■ DATA TO PROCESS
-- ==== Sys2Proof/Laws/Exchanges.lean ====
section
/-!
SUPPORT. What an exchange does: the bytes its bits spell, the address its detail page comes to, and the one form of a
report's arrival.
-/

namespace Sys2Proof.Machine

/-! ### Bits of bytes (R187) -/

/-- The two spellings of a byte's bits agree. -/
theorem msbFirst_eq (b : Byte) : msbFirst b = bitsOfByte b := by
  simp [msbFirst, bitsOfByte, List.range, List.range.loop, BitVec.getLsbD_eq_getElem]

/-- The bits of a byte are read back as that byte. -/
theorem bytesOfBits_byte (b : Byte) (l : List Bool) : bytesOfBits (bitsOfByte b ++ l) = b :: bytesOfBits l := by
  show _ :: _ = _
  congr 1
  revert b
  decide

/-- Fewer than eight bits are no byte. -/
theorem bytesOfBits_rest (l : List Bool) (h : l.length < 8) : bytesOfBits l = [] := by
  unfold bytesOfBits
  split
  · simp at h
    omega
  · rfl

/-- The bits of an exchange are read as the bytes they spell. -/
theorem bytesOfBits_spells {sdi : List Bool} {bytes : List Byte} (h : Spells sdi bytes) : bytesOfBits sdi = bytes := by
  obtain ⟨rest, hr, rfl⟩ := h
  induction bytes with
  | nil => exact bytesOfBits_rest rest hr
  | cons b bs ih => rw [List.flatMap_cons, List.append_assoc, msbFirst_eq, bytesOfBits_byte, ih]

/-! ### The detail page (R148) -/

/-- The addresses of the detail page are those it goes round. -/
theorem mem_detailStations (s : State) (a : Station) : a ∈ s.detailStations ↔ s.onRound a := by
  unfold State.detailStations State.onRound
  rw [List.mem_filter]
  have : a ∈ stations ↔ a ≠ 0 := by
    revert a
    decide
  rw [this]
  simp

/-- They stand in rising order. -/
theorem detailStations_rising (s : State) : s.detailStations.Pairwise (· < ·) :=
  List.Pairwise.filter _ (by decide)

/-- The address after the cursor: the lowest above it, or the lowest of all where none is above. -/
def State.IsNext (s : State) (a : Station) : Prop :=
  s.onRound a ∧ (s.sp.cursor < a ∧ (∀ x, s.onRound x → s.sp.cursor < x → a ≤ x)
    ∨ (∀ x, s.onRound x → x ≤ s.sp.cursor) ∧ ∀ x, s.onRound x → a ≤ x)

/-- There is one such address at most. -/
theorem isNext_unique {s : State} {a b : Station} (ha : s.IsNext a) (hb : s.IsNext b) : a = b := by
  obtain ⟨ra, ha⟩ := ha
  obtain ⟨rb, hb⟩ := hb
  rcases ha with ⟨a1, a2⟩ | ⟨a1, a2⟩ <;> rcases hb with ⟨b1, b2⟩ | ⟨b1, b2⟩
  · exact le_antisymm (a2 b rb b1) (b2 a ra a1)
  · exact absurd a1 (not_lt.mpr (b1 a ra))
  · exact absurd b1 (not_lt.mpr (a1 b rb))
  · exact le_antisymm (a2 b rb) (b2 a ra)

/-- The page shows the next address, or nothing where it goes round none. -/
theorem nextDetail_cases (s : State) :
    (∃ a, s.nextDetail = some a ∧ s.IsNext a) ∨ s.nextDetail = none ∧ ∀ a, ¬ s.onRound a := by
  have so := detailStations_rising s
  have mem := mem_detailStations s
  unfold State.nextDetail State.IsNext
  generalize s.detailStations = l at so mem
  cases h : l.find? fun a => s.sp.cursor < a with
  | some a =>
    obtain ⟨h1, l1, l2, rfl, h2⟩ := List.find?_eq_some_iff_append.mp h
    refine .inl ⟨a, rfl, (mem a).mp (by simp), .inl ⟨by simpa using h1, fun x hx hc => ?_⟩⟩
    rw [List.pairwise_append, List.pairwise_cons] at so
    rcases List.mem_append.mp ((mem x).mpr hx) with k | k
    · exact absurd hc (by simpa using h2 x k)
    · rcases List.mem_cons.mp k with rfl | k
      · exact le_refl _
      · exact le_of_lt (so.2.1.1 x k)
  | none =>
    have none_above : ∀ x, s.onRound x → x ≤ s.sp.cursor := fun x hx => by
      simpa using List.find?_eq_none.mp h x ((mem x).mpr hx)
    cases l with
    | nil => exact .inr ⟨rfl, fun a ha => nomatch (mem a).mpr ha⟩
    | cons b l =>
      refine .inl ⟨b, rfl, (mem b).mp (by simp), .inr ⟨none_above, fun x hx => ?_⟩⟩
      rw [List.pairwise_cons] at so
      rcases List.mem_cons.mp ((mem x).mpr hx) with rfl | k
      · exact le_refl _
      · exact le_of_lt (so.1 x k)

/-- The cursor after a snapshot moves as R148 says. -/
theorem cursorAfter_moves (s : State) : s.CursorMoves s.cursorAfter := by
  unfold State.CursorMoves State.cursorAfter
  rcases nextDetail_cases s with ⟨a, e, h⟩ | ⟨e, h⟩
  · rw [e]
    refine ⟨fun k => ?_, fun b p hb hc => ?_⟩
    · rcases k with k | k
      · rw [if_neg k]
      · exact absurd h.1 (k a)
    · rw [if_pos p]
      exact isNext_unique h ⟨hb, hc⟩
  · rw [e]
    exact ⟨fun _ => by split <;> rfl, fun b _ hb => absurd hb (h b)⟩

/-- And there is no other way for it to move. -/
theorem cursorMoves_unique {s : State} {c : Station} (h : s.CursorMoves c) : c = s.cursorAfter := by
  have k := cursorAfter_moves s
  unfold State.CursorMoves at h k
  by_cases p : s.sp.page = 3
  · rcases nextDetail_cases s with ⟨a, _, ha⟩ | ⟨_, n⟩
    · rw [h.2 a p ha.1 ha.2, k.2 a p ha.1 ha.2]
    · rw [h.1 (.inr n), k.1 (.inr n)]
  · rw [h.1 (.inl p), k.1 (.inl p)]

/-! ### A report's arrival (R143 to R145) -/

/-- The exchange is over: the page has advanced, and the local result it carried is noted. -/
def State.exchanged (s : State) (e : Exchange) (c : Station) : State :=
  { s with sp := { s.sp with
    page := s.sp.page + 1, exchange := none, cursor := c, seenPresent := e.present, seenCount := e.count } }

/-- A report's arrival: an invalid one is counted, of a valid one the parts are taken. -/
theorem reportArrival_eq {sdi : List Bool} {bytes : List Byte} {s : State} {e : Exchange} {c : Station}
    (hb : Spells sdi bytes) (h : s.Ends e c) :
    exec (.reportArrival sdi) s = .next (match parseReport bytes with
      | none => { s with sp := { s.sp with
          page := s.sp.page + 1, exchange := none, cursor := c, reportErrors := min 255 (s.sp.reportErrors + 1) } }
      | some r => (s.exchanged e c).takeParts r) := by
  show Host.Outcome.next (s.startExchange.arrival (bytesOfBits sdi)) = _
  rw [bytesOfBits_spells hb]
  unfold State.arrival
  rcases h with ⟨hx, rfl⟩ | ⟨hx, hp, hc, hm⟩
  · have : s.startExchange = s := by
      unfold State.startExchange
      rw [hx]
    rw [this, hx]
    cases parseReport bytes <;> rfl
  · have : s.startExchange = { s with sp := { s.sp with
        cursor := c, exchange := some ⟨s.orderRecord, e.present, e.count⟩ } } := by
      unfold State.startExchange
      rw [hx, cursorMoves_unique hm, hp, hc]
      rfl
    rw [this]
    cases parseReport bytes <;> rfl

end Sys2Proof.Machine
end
--
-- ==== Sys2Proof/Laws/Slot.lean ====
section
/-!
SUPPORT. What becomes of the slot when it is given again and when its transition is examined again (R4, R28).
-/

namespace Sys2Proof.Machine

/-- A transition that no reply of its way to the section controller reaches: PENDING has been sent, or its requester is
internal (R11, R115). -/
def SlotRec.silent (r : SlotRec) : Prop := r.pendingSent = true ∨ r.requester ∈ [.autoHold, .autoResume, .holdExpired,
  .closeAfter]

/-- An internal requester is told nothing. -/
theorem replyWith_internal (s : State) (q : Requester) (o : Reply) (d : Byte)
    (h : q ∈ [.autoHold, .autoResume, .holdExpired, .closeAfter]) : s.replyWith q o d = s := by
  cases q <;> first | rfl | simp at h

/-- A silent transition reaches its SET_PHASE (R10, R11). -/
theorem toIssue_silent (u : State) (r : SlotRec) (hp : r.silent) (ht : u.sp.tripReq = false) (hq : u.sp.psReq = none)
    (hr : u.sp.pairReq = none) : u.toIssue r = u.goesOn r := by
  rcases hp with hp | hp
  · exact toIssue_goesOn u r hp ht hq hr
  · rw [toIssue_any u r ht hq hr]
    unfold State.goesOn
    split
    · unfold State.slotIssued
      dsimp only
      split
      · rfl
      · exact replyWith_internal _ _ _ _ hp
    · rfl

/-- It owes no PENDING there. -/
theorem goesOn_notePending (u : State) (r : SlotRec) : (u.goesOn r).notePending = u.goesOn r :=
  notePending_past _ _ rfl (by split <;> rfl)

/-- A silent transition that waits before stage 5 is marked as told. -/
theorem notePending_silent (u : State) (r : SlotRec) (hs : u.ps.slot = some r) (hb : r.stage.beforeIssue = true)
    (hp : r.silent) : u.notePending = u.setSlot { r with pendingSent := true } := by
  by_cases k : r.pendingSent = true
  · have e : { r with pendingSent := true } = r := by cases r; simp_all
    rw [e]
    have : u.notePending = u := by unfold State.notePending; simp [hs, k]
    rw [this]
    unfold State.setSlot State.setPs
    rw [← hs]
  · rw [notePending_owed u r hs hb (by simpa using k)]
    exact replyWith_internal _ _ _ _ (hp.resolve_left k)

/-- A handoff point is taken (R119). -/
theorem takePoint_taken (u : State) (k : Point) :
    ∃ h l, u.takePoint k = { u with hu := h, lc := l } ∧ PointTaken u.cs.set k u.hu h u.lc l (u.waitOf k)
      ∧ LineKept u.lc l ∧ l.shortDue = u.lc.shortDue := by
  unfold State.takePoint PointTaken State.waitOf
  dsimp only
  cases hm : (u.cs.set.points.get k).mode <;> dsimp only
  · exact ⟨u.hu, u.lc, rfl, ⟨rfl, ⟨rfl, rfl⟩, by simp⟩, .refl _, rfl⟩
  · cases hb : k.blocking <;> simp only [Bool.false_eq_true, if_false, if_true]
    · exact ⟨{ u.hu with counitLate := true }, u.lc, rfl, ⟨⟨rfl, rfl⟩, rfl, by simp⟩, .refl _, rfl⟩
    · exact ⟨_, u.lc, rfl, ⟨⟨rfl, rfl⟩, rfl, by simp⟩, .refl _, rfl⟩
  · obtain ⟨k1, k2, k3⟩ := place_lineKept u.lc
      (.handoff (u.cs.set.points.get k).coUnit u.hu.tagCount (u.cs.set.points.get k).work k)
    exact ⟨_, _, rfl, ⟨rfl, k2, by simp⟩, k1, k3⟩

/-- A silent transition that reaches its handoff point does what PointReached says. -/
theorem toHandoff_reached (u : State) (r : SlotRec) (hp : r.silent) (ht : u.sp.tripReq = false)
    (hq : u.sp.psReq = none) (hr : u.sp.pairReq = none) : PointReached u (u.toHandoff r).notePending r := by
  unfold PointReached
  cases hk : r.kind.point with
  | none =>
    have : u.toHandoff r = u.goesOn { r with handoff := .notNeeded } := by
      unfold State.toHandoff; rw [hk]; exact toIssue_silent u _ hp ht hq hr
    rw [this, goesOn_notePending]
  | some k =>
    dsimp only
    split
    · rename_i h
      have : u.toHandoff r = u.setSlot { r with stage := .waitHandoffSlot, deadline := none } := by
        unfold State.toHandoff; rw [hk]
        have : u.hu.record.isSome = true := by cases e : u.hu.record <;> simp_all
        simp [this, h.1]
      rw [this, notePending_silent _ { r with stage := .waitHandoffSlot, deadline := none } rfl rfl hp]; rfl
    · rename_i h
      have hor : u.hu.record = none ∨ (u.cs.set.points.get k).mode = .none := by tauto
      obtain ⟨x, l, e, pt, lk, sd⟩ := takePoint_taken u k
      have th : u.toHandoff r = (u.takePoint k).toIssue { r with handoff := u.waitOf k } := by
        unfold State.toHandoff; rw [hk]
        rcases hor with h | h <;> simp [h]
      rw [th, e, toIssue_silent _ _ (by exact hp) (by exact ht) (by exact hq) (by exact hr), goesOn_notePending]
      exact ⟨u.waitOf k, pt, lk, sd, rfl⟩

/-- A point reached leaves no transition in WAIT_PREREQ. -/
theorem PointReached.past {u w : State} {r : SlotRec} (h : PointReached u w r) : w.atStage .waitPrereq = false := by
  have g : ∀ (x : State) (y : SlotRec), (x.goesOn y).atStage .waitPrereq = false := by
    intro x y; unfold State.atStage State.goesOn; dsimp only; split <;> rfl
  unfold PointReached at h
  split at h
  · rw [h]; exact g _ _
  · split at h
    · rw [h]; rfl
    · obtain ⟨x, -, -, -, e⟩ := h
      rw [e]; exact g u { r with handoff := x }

■ WORK REQUEST
Produce a word-for-word copy of everything above from the line holding "(.handoff (u.cs.set.points.get k).coUnit" down to the line holding "have g : ∀ (x", with both of those lines kept.

■ RESULT FOR THIS TASK
      (.handoff (u.cs.set.points.get k).coUnit u.hu.tagCount (u.cs.set.points.get k).work k)
    exact ⟨_, _, rfl, ⟨rfl, k2, by simp⟩, k1, k3⟩

/-- A silent transition that reaches its handoff point does what PointReached says. -/
theorem toHandoff_reached (u : State) (r : SlotRec) (hp : r.silent) (ht : u.sp.tripReq = false)
    (hq : u.sp.psReq = none) (hr : u.sp.pairReq = none) : PointReached u (u.toHandoff r).notePending r := by
  unfold PointReached
  cases hk : r.kind.point with
  | none =>
    have : u.toHandoff r = u.goesOn { r with handoff := .notNeeded } := by
      unfold State.toHandoff; rw [hk]; exact toIssue_silent u _ hp ht hq hr
    rw [this, goesOn_notePending]
  | some k =>
    dsimp only
    split
    · rename_i h
      have : u.toHandoff r = u.setSlot { r with stage := .waitHandoffSlot, deadline := none } := by
        unfold State.toHandoff; rw [hk]
        have : u.hu.record.isSome = true := by cases e : u.hu.record <;> simp_all
        simp [this, h.1]
      rw [this, notePending_silent _ { r with stage := .waitHandoffSlot, deadline := none } rfl rfl hp]; rfl
    · rename_i h
      have hor : u.hu.record = none ∨ (u.cs.set.points.get k).mode = .none := by tauto
      obtain ⟨x, l, e, pt, lk, sd⟩ := takePoint_taken u k
      have th : u.toHandoff r = (u.takePoint k).toIssue { r with handoff := u.waitOf k } := by
        unfold State.toHandoff; rw [hk]
        rcases hor with h | h <;> simp [h]
      rw [th, e, toIssue_silent _ _ (by exact hp) (by exact ht) (by exact hq) (by exact hr), goesOn_notePending]
      exact ⟨u.waitOf k, pt, lk, sd, rfl⟩

/-- A point reached leaves no transition in WAIT_PREREQ. -/
theorem PointReached.past {u w : State} {r : SlotRec} (h : PointReached u w r) : w.atStage .waitPrereq = false := by
  have g : ∀ (x : State) (y : SlotRec), (x.goesOn y).atStage .waitPrereq = false := by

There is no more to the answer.